▶

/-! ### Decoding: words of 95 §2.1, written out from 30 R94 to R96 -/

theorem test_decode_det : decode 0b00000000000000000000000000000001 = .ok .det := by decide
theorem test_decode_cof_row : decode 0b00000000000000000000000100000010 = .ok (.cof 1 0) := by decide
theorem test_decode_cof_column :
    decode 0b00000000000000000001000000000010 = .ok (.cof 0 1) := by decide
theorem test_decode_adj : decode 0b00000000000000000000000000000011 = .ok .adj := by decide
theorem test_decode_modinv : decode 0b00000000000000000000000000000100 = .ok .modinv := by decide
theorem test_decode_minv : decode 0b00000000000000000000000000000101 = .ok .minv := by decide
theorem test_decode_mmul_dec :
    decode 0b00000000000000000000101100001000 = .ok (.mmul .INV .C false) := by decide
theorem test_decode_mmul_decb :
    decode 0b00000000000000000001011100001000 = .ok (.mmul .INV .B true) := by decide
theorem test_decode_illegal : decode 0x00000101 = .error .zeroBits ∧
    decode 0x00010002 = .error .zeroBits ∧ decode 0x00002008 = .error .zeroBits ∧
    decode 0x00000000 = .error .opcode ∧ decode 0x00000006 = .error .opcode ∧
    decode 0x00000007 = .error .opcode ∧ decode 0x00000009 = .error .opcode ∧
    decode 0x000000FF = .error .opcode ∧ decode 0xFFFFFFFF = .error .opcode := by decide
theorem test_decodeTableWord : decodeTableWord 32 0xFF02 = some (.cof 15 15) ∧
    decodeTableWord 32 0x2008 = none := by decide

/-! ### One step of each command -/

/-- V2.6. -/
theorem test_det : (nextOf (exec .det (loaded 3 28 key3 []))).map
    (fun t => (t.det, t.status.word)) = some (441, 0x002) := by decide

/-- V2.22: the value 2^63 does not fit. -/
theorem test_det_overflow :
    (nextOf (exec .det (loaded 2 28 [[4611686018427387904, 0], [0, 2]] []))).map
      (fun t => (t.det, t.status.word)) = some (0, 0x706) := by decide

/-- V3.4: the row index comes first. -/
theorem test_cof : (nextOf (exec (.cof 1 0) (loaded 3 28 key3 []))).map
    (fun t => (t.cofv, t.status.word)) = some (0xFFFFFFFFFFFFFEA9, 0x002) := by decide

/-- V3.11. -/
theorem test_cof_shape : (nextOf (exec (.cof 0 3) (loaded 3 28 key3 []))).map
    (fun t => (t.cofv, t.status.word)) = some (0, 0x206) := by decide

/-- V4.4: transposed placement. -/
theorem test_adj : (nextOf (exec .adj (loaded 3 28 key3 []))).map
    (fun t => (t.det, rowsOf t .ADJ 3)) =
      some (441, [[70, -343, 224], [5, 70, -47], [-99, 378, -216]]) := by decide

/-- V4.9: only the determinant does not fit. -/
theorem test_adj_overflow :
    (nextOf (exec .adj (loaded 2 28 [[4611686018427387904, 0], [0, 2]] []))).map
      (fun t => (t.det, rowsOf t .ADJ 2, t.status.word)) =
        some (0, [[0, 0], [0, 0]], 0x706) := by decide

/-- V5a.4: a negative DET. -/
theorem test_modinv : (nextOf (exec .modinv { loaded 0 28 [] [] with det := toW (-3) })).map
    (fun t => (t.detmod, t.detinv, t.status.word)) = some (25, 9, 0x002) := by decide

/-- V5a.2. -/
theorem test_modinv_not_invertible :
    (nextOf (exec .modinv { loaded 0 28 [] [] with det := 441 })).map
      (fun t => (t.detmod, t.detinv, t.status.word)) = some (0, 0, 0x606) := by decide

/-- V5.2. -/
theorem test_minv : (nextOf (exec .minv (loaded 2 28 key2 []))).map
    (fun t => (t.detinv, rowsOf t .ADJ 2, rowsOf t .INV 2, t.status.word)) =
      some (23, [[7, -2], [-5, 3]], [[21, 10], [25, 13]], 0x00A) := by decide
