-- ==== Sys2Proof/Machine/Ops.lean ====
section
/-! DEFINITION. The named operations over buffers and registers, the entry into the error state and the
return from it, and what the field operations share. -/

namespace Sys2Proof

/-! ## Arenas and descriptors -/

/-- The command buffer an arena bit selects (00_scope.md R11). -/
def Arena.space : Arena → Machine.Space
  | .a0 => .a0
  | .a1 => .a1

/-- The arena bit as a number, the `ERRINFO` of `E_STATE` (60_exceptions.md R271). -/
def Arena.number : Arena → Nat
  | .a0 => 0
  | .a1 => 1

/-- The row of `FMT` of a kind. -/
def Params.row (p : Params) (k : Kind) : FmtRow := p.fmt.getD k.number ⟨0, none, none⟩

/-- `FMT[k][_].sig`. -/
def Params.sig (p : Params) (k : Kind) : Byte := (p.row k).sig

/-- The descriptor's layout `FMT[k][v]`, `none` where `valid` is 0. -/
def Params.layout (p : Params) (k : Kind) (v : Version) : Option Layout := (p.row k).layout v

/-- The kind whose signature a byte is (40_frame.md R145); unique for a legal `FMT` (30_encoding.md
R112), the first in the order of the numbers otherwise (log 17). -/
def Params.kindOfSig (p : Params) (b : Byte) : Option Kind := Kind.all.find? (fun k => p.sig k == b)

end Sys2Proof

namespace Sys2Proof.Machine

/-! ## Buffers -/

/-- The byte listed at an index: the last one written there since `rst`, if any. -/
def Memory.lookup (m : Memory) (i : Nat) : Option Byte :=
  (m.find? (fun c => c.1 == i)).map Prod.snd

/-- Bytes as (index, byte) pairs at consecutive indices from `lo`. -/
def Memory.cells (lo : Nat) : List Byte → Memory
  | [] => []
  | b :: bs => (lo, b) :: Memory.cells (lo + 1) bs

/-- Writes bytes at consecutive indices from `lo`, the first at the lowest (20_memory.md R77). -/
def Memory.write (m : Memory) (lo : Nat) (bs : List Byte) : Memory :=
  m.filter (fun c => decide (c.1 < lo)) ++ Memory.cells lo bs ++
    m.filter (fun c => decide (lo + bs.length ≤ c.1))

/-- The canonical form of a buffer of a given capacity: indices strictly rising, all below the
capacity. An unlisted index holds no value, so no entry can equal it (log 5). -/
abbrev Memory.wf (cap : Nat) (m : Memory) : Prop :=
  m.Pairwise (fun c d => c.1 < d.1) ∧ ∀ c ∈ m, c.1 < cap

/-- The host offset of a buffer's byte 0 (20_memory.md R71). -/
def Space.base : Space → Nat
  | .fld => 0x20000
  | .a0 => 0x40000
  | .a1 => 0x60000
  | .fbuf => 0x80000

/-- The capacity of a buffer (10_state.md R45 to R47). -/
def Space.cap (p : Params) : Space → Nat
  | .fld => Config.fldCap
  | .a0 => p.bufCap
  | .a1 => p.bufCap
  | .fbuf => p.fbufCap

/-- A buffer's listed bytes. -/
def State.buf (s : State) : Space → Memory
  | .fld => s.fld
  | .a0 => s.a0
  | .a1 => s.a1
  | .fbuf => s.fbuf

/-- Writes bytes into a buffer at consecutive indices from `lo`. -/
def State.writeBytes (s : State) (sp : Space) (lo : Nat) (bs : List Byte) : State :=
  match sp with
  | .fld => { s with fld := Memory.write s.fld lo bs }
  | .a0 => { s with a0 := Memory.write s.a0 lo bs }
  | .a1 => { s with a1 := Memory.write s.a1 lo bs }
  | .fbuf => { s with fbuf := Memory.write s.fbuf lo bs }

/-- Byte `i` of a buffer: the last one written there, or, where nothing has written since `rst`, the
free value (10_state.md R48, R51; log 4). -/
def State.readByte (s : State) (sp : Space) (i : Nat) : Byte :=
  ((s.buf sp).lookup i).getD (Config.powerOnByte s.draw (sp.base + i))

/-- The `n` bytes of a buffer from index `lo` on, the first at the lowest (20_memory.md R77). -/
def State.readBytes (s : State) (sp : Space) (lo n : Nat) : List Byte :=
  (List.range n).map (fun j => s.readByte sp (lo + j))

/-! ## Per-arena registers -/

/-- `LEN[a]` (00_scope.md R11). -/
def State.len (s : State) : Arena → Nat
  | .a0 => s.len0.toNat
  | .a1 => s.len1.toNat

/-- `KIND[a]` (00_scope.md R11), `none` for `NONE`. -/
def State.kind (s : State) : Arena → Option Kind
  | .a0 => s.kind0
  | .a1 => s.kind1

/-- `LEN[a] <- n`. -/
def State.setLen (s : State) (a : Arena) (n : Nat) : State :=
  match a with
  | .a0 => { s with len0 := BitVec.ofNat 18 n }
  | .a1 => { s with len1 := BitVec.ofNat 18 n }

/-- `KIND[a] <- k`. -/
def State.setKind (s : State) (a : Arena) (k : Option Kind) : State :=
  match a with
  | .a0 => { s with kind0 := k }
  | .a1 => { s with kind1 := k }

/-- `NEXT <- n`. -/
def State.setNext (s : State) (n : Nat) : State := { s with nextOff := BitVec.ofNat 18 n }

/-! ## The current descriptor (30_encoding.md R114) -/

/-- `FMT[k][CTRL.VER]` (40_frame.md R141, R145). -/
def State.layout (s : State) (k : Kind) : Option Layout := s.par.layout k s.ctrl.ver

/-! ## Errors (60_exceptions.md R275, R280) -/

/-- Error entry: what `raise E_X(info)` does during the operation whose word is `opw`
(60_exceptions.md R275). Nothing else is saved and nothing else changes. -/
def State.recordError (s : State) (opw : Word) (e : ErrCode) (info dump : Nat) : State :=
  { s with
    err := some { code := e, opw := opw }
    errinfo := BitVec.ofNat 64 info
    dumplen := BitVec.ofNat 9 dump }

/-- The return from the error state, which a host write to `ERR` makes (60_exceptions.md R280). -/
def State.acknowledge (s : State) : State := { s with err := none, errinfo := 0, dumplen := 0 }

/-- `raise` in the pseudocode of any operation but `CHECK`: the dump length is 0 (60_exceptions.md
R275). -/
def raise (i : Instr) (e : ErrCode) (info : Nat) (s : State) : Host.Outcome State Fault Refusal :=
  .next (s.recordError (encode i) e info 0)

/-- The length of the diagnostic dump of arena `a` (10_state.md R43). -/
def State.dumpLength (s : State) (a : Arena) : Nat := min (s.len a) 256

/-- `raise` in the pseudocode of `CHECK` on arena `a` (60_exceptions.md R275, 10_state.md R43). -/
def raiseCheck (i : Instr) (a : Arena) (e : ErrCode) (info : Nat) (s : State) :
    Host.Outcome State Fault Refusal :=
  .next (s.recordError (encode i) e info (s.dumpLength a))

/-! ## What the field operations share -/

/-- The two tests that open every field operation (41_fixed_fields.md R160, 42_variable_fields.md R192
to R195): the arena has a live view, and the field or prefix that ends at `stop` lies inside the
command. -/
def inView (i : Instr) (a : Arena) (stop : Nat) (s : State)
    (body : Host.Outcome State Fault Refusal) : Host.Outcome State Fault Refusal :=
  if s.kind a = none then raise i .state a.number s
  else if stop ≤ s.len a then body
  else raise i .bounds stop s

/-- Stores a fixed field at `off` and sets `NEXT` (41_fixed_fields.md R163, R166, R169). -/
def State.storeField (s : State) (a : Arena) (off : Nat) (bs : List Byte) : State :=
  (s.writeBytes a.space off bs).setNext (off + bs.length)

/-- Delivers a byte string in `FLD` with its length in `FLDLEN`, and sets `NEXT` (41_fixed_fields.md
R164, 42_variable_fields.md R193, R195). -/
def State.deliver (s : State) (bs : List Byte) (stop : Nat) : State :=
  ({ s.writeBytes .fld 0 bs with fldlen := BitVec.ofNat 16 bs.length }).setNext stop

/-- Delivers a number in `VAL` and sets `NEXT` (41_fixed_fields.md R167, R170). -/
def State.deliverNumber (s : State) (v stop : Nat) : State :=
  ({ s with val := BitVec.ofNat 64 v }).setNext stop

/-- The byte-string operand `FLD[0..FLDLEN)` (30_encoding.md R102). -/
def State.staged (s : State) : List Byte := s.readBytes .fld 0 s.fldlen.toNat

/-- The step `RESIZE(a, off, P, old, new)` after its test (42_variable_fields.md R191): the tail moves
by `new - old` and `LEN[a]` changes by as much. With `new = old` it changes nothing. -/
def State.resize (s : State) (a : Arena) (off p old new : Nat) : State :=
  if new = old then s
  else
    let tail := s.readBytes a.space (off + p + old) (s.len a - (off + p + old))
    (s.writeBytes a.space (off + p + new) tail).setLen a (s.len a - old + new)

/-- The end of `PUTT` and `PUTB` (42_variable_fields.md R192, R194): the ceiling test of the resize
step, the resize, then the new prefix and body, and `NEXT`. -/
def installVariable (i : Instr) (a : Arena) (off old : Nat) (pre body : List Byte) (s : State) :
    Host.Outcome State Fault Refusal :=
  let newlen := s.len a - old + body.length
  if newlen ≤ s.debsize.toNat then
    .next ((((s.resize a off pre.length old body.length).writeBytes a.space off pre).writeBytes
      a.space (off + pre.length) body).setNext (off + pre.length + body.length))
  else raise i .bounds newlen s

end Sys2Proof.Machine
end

◀

Work instructions:
Copy out each line of the data above, exactly, if it lies between the line holding "selects (00_scope.md R11). -/" and the line holding "The descriptor's layout", inclusive; copy no other line.

Solution to this exercise:
/-- The command buffer an arena bit selects (00_scope.md R11). -/
def Arena.space : Arena → Machine.Space
  | .a0 => .a0
  | .a1 => .a1

/-- The arena bit as a number, the `ERRINFO` of `E_STATE` (60_exceptions.md R271). -/
def Arena.number : Arena → Nat
  | .a0 => 0
  | .a1 => 1

/-- The row of `FMT` of a kind. -/
def Params.row (p : Params) (k : Kind) : FmtRow := p.fmt.getD k.number ⟨0, none, none⟩

/-- `FMT[k][_].sig`. -/
def Params.sig (p : Params) (k : Kind) : Byte := (p.row k).sig

/-- The descriptor's layout `FMT[k][v]`, `none` where `valid` is 0. -/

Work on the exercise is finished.